The terms of the vouchers say they must be used within 24 months and can only be used by the person in whose name they are issued. A few months later I received another email from Air Transat saying that it would refund the cost of the outbound flights but only give a credit for the return flight.
I have written to Air Transat several times asking for a full refund but its agents claim they have no authority to process one. Is this a common practice among airlines?
Gill Charlton, consumer correspondent, replies
We are fortunate in the UK to have consumer protection laws – in the form of Regulation (EC) 261/2004 – which require airlines to refund cancelled flights in cash. However, the regulation’s refund policy only applies to flights leaving the UK. It does not apply to flights arriving in the UK from outside Europe – even if you have bought a return ticket in the UK.

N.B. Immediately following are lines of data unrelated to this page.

-- ==== Sys2Proof/Certificates/Slice0/Obligations.lean ====
section
/-! DEFINITION. The statements for the provers, each from the spec's numbered rules. -/

open Sys2Proof Sys2Proof.Machine

/-! ## Command words -/

/-- One word of each command, written out from R120 and R122: OP in bits 3:0, TB in bit 4. -/
def Obligations.SampleWordsDecode : Prop :=
  decodeCmd 0b00000000000000000000000000010001#32 = some (.assign .bank1) ∧
  decodeCmd 0b00000000000000000000000000000010#32 = some .count ∧
  decodeCmd 0b00000000000000000000000000000011#32 = some .tree ∧
  decodeCmd 0b00000000000000000000000000010100#32 = some (.build .bank1) ∧
  decodeCmd 0b00000000000000000000000000000101#32 = some (.decode .bank0) ∧
  decodeCmd 0b00000000000000000000000000000110#32 = some .compare

/-- The decoder and the encoder agree on all 32-bit words and all commands: the word of a command decodes to it, and no
other word does (R120, R124, R125). -/
def Obligations.DecodeIffEncode : Prop :=
  ∀ (v : Word) (i : Instr), decodeCmd v = some i ↔ encode i = v

/-- The nine legal command words and their commands (R126). -/
def Obligations.NineLegalWords : Prop :=
  (∀ v : Word, (decodeCmd v).isSome = true ↔
    v ∈ [0x01#32, 0x11#32, 0x02#32, 0x03#32, 0x04#32, 0x14#32, 0x05#32, 0x15#32, 0x06#32]) ∧
  decodeCmd 0x01#32 = some (.assign .bank0) ∧ decodeCmd 0x11#32 = some (.assign .bank1) ∧
  decodeCmd 0x02#32 = some .count ∧ decodeCmd 0x03#32 = some .tree ∧
  decodeCmd 0x04#32 = some (.build .bank0) ∧ decodeCmd 0x14#32 = some (.build .bank1) ∧
  decodeCmd 0x05#32 = some (.decode .bank0) ∧ decodeCmd 0x15#32 = some (.decode .bank1) ∧
  decodeCmd 0x06#32 = some .compare

/-- R123: which words are illegal, and that an illegal word written while BUSY = 0 is rejected with CommandError
ILLEGAL_CMD, starts nothing and changes no state but STATUS and ERR_INFO. -/
def Obligations.IllegalWordsRejected : Prop :=
  (∀ v : Word, decodeCmd v = none ↔
    (v.extractLsb' 0 4 = 0#4 ∨ 7 ≤ (v.extractLsb' 0 4).toNat ∨ v.extractLsb' 5 27 ≠ 0#27 ∨
      (v.extractLsb' 0 4 ∈ [2#4, 3#4, 6#4] ∧ v.getLsbD 4 = true))) ∧
  (∀ (v : Word) (s : State), decodeCmd v = none → s.cur = none →
    ∃ st : Status, s.commandWrite v = { s with status := st, errInfo := v } ∧
      st.err = true ∧ st.errClass = 4#3 ∧ st.errCode = 0x01#8)

/-! ## Steps -/

/-- What a step runs: with a command in progress and the controller's turn next, `exec` of that command; an idle block
whose next access is the write of a legal word to CMD accepts it, and the step after that is `exec` of the word's
command. The schedule and the default turn, the one-step execution and the host's script are the model's choice (log 1,
log 2, log 3). -/
def Obligations.StepRunsCommand : Prop :=
  (∀ (s : State) (i : Instr), s.cur = some i → s.schedule = [] → step s = exec i s) ∧
  (∀ (s : State) (i : Instr) (ts : List Turn), s.cur = some i → s.schedule = .controller :: ts →
    step s = exec i { s with schedule := ts }) ∧
  (∀ (s : State) (v : Word) (i : Instr) (ops : List HostOp), s.cur = none → s.schedule = [] →
    s.script = .write cmdOffset 4 v :: ops → decodeCmd v = some i →
    ∃ s1, step s = .next s1 ∧ s1.cur = some i ∧ step s1 = exec i s1)

/-- R156: the acceptance of a legal command word is one step that clears the report and ERR_INFO, sets `cur` and BUSY, and
keeps EQUAL, OVERRUN and everything else. That the very next step executes the command is the model's choice, its default
turn and its one-step execution (log 1, log 2), no rule of the spec. -/
def Obligations.AcceptLegalWord : Prop :=
  ∀ (s : State) (v : Word) (i : Instr) (ops : List HostOp), s.cur = none → s.schedule = [] →
    s.script = .write cmdOffset 4 v :: ops → decodeCmd v = some i →
    ∃ t, step s = .next t ∧ t.busy = true ∧ step t = exec i t ∧
      t = { s with
        script := ops, cur := some i, errInfo := 0#32,
        status := { done := false, err := false, equal := s.status.equal, overrun := s.status.overrun,
                    errClass := 0#3, errCode := 0#8 } }

/-- R157: the rejection of an illegal command word is one step; ERR, class 4, code 0x01, ERR_INFO = the word, DONE, BUSY
stays 0, EQUAL, OVERRUN and everything else keep their values; and the rule's example. -/
def Obligations.RejectIllegalWord : Prop :=
  (∀ (s : State) (v : Word) (ops : List HostOp), s.cur = none → s.schedule = [] →
    s.script = .write cmdOffset 4 v :: ops → decodeCmd v = none →
    ∃ t, step s = .next t ∧ t.busy = false ∧
      t = { s with
        script := ops, errInfo := v,
        status := { done := true, err := true, equal := s.status.equal, overrun := s.status.overrun,
                    errClass := 4#3, errCode := 0x01#8 } }) ∧
  statusWord (State.reset.hostWrite cmdOffset 0x00000007#32) = 0x00010406#32 ∧
  (State.reset.hostWrite cmdOffset 0x00000007#32).errInfo = 0x00000007#32

/-- R402: a write to CMD while BUSY = 1 changes OVERRUN and nothing else, whatever the word. -/
def Obligations.BusyCommandWriteIgnored : Prop :=
  ∀ (s : State) (v : Word) (ops : List HostOp) (ts : List Turn), s.busy = true → s.schedule = .host :: ts →
    s.script = .write cmdOffset 4 v :: ops →
    step s = .next { s with schedule := ts, script := ops, status := { s.status with overrun := true } }

/-- R401: a write to an input location (R152) while BUSY = 1 changes OVERRUN and nothing else; CTRL and STATUS are
honoured. -/
def Obligations.BusyInputWriteIgnored : Prop :=
  (∀ (s : State) (off : BitVec 22) (v : Word), s.busy = true →
    isInputLocation (locate s.params off.toNat) = true →
    s.hostWrite off v = { s with status := { s.status with overrun := true } }) ∧
  (∀ (s : State) (v : Word), s.hostWrite 0x010#22 v = { s with ie := v.getLsbD 0 }) ∧
  (∀ (s : State) (v : Word), s.hostWrite 0x00C#22 v =
    { s with status :=
      { s.status with done := s.status.done && !v.getLsbD 1, overrun := s.status.overrun && !v.getLsbD 4 } })

/-! ## Host accesses -/

/-- A write to an input location of an idle block is read back; a write to an array leaves every register and every byte
outside the written word alone, a write to an input register changes that register alone (R40, R41, R43, R85, R92, R151). -/
def Obligations.InputWriteReadsBack : Prop :=
  (∀ (s : State) (off : BitVec 22) (v : Word), s.cur = none → isInputLocation (locate s.params off.toNat) = true →
    wholeWord s.params (locate s.params off.toNat) = true →
    (s.hostWrite off v).hostRead off = v ∧
    (∀ (a : Arr) (i : Nat), locate s.params off.toNat = .array a i →
      (∃ m, s.hostWrite off v = { s with mem := m }) ∧
      ∀ x, (x < a.base + i ∨ a.base + i + 4 ≤ x) → (s.hostWrite off v).mem.read x = s.mem.read x)) ∧
  (∀ (s : State) (v : Word), s.cur = none →
    s.hostWrite 0x018#22 v = { s with dataLen := v } ∧ s.hostWrite 0x01C#22 v = { s with lenSize := v } ∧
    s.hostWrite 0x024#22 v = { s with streamWords := v } ∧ s.hostWrite 0x028#22 v = { s with trailing := v } ∧
    s.hostWrite 0x02C#22 v = { s with wordWidth := v } ∧ s.hostWrite 0x030#22 v = { s with numBlocks := v })

/-- Read-only locations ignore a write with no other effect (R47, R50, R84): the read-only registers, the result arrays,
the frequency list and the tables. -/
def Obligations.ReadOnlyWritesIgnored : Prop :=
  ∀ (s : State) (v : Word) (off : BitVec 22), isInputLocation (locate s.params off.toNat) = false →
    locate s.params off.toNat ∉ [.reg .cmd, .reg .status, .reg .ctrl] → s.hostWrite off v = s

/-- R83: a reserved offset reads 0 and ignores writes without OVERRUN; and no admitted access stops the machine. -/
def Obligations.ReservedOffsets : Prop :=
  (∀ (s : State) (off : BitVec 22) (v : Word), reservedOffset off.toNat →
    s.hostRead off = 0#32 ∧ s.hostWrite off v = s) ∧
  (∀ (s : State) (off : BitVec 22) (v : Word) (ops : List HostOp), off.toNat % 4 = 0 →
    (∃ t, hostTurn { s with script := .read off 4 :: ops } = .next t) ∧
    (∃ t, hostTurn { s with script := .write off 4 v :: ops } = .next t))

/-- The capacity of an array (R82, R83, R85): the bytes of an array word at or beyond it read 0 and ignore writes; the bytes
below it, also of a word that straddles it, are stored by a write to an input array of an idle block and read back; and an
offset of any array's window at or beyond it reads 0 and ignores writes. -/
def Obligations.BeyondCapacity : Prop :=
  (∀ (s : State) (off : BitVec 22) (v : Word) (a : Arr) (i t : Nat), locate s.params off.toNat = .array a i → t < 4 →
    a.bytes s.params ≤ i + t →
    laneOf (s.hostRead off) t = 0#8 ∧ (s.hostWrite off v).mem.read (a.base + (i + t)) = s.mem.read (a.base + (i + t))) ∧
  (∀ (s : State) (off : BitVec 22) (v : Word) (a : Arr) (i t : Nat), s.cur = none →
    locate s.params off.toNat = .array a i → a ∈ [Arr.lenBuf, Arr.blkOffset, Arr.blkCount, Arr.dataBuf, Arr.stream] →
    t < 4 → i + t < a.bytes s.params →
    (s.hostWrite off v).mem.read (a.base + (i + t)) = some (laneOf v t) ∧
      laneOf ((s.hostWrite off v).hostRead off) t = laneOf v t) ∧
  (∀ (s : State) (off : BitVec 22) (v : Word) (a : Arr),
    a.base + a.bytes s.params ≤ off.toNat → off.toNat < a.base + a.window →
    s.hostRead off = 0#32 ∧ s.hostWrite off v = s)

/-- A host read changes nothing of HUFF-CORE (R92): only the host's script, what it got back and the counter of reads. -/
def Obligations.ReadHasNoSideEffect : Prop :=
  ∀ (s : State) (off : BitVec 22) (ops : List HostOp), off.toNat % 4 = 0 → s.script = .read off 4 :: ops →
    hostTurn s = .next
      { s with script := ops, responses := s.hostRead off :: s.responses, draws := s.draws + 1 }

/-- R80: a host access of another width, or at an offset not a multiple of 4, is refused. -/
def Obligations.UnadmittedAccessRefused : Prop :=
  ∀ (s : State) (off : BitVec 22) (n : Nat) (v : Word) (ops : List HostOp), (n ≠ 4 ∨ off.toNat % 4 ≠ 0) →
    hostTurn { s with script := .read off n :: ops } = .refused (.unadmittedAccess off n) ∧
    hostTurn { s with script := .write off n v :: ops } = .refused (.unadmittedAccess off n)

/-- R403, for a command in progress: a host read of a location it writes returns the free value of that read, whatever it
is; every other location but STATUS reads what it would read with no command in progress. The choice of the free value's
form is the model's (log 4, 11). -/
def Obligations.BusyReadsOfOutputs : Prop :=
  (∀ (s : State) (i : Instr) (off : BitVec 22), s.cur = some i →
    cmdWrites i (locate s.params off.toNat) = true → wholeWord s.params (locate s.params off.toNat) = true →
    s.hostRead off = Config.freeWord s.draws) ∧
  (∀ (s : State) (i : Instr) (off : BitVec 22), s.cur = some i →
    cmdWrites i (locate s.params off.toNat) = false → locate s.params off.toNat ≠ .reg .status →
    s.hostRead off = State.hostRead { s with cur := none } off)

/-- The frequency list through its windows (R42, R50, R81): entries below FREQ_N read the pair, later ones read 0. -/
def Obligations.FrequencyWindows : Prop :=
  ∀ (s : State) (i : Nat), s.cur = none → i < 256 → s.freq.length ≤ 256 →
    s.hostRead 0x020#22 = BitVec.ofNat 32 s.freq.length ∧
    s.hostRead (BitVec.ofNat 22 (0x2000 + 4 * i)) = (match s.freq[i]? with | some e => e.sym.setWidth 32 | none => 0#32) ∧
    s.hostRead (BitVec.ofNat 22 (0x2400 + 4 * i)) = (match s.freq[i]? with | some e => e.cnt | none => 0#32)

/-- Lookup of a symbol in a VALID bank by two host reads (R84, R285). -/
def Obligations.TableLookup : Prop :=
  ∀ (s : State) (b : Bank) (sym : Nat) (e : Code), s.cur = none → (s.info b).valid = true →
    sym < 256 → (s.table b)[sym]? = some e →
    s.hostRead (BitVec.ofNat 22 (0x3000 + 0x800 * bankNumber b + 8 * sym)) = e.cw ∧
    s.hostRead (BitVec.ofNat 22 (0x3000 + 0x800 * bankNumber b + 8 * sym + 4)) = e.len.setWidth 32

/-- R360: IRQ is CTRL.IE and STATUS.DONE; every completion and every rejection raises it if enabled, acceptance and the
acknowledgement clear it, CTRL.IE masks it. -/
def Obligations.InterruptLevel : Prop :=
  (∀ s : State, s.irq = (s.ie && s.status.done)) ∧
  (∀ (i : Instr) (s t : State), exec i s = .next t → t.irq = s.ie) ∧
  (∀ (v : Word) (s : State), s.cur = none → decodeCmd v = none → (s.commandWrite v).irq = s.ie) ∧
  (∀ (v : Word) (i : Instr) (s : State), s.cur = none → decodeCmd v = some i → (s.commandWrite v).irq = false) ∧
  (∀ (v : Word) (s : State), v.getLsbD 1 = true → (s.hostWrite 0x00C#22 v).irq = false) ∧
  (∀ (v : Word) (s : State), (s.hostWrite 0x010#22 v).irq = (v.getLsbD 0 && s.status.done))

/-! ## Reset and completion -/

/-- R390: after the reset input every register has its reset value, nothing of any array is written, the controller and
the engines are idle, whatever the state was before; the parameters stay. -/
def Obligations.ResetInput : Prop :=
  ∀ (s : State) (ts : List Turn), s.schedule = .reset :: ts →
    ∃ t, step s = .next t ∧ t.params = s.params ∧
      t.regRead .id = 0x48554646#32 ∧ t.regRead .version = 0x00070001#32 ∧ t.regRead .status = 0#32 ∧
      t.regRead .ctrl = 0#32 ∧ t.errInfo = 0#32 ∧ t.dataLen = 0#32 ∧ t.lenSize = 0#32 ∧ t.streamWords = 0#32 ∧
      t.trailing = 0#32 ∧ t.wordWidth = 0#32 ∧ t.numBlocks = 0#32 ∧ t.regRead .freqN = 0#32 ∧ t.outLen = 0#32 ∧
      t.blkFails = 0#32 ∧ t.regRead .pWordWidths = 7#32 ∧
      (∀ (free : Word) (i : Nat), t.readLocation free (.freqSym i) = 0#32 ∧ t.readLocation free (.freqCnt i) = 0#32) ∧
      t.regRead .tableInfo0 = 0#32 ∧ t.regRead .tableInfo1 = 0#32 ∧
      (∀ x, t.mem.read x = none) ∧ t.cur = none ∧ (∀ e ∈ t.engines, e = none) ∧ t.irq = false

/-- Every command ends: its execution is a completion step, after which BUSY = 0 and DONE = 1, or the fault of a read of
an unwritten element; it is never refused (R158, R159, R392). -/
def Obligations.EveryCommandCompletes : Prop :=
  ∀ (i : Instr) (s : State),
    (∃ t, exec i s = .next t ∧ t.busy = false ∧ t.status.done = true) ∨
    (∃ (a : Arr) (n : Nat), exec i s = .fault (.unwritten a n) ∧ readsArray i a = true)

/-- The fault is raised only for an element that is unwritten (R392). -/
def Obligations.FaultsOnlyOnUnwritten : Prop :=
  ∀ (i : Instr) (s : State) (a : Arr) (n : Nat), s.Inv → s.cur = some i → exec i s = .fault (.unwritten a n) →
    elementUnwritten s.mem a n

Flights operated by American, Middle Eastern or Asian airlines operate under the consumer laws of the country in which they are based. This means that, under UK law, Canadian-owned Air Transat has to refund you for the outbound flight but not for the return.
Its Conditions of Carriage have a legally binding catch-all that says that the airline is not liable “for failure in the performance of its obligations due to force majeure”. It is one of many foreign-owned airlines – notably low-cost carriers – that have taken the decision to issue vouchers for future travel for flights cancelled due to the pandemic.
Even the CEO of the International Air Transport Association, which represents most of the world’s scheduled airlines, has been championing vouchers as a way “to buy the industry vital time to breathe… and survive the crisis”.
We have received many complaints from readers who are still waiting for refunds or vouchers especially for flights cancelled in the first few months of the pandemic.
If the airline is not engaging, contact its Alternative Dispute Resolution company. Details can be found on the Civil Aviation Authority’s website: caa.co.uk/passengers/resolving-travel-problems. If the airline has not appointed an ADR, the CAA’s Passenger Advice and Complaint Team will take up your case with the airline. Due to the demand for this service, it will take two to three months to resolve the complaint.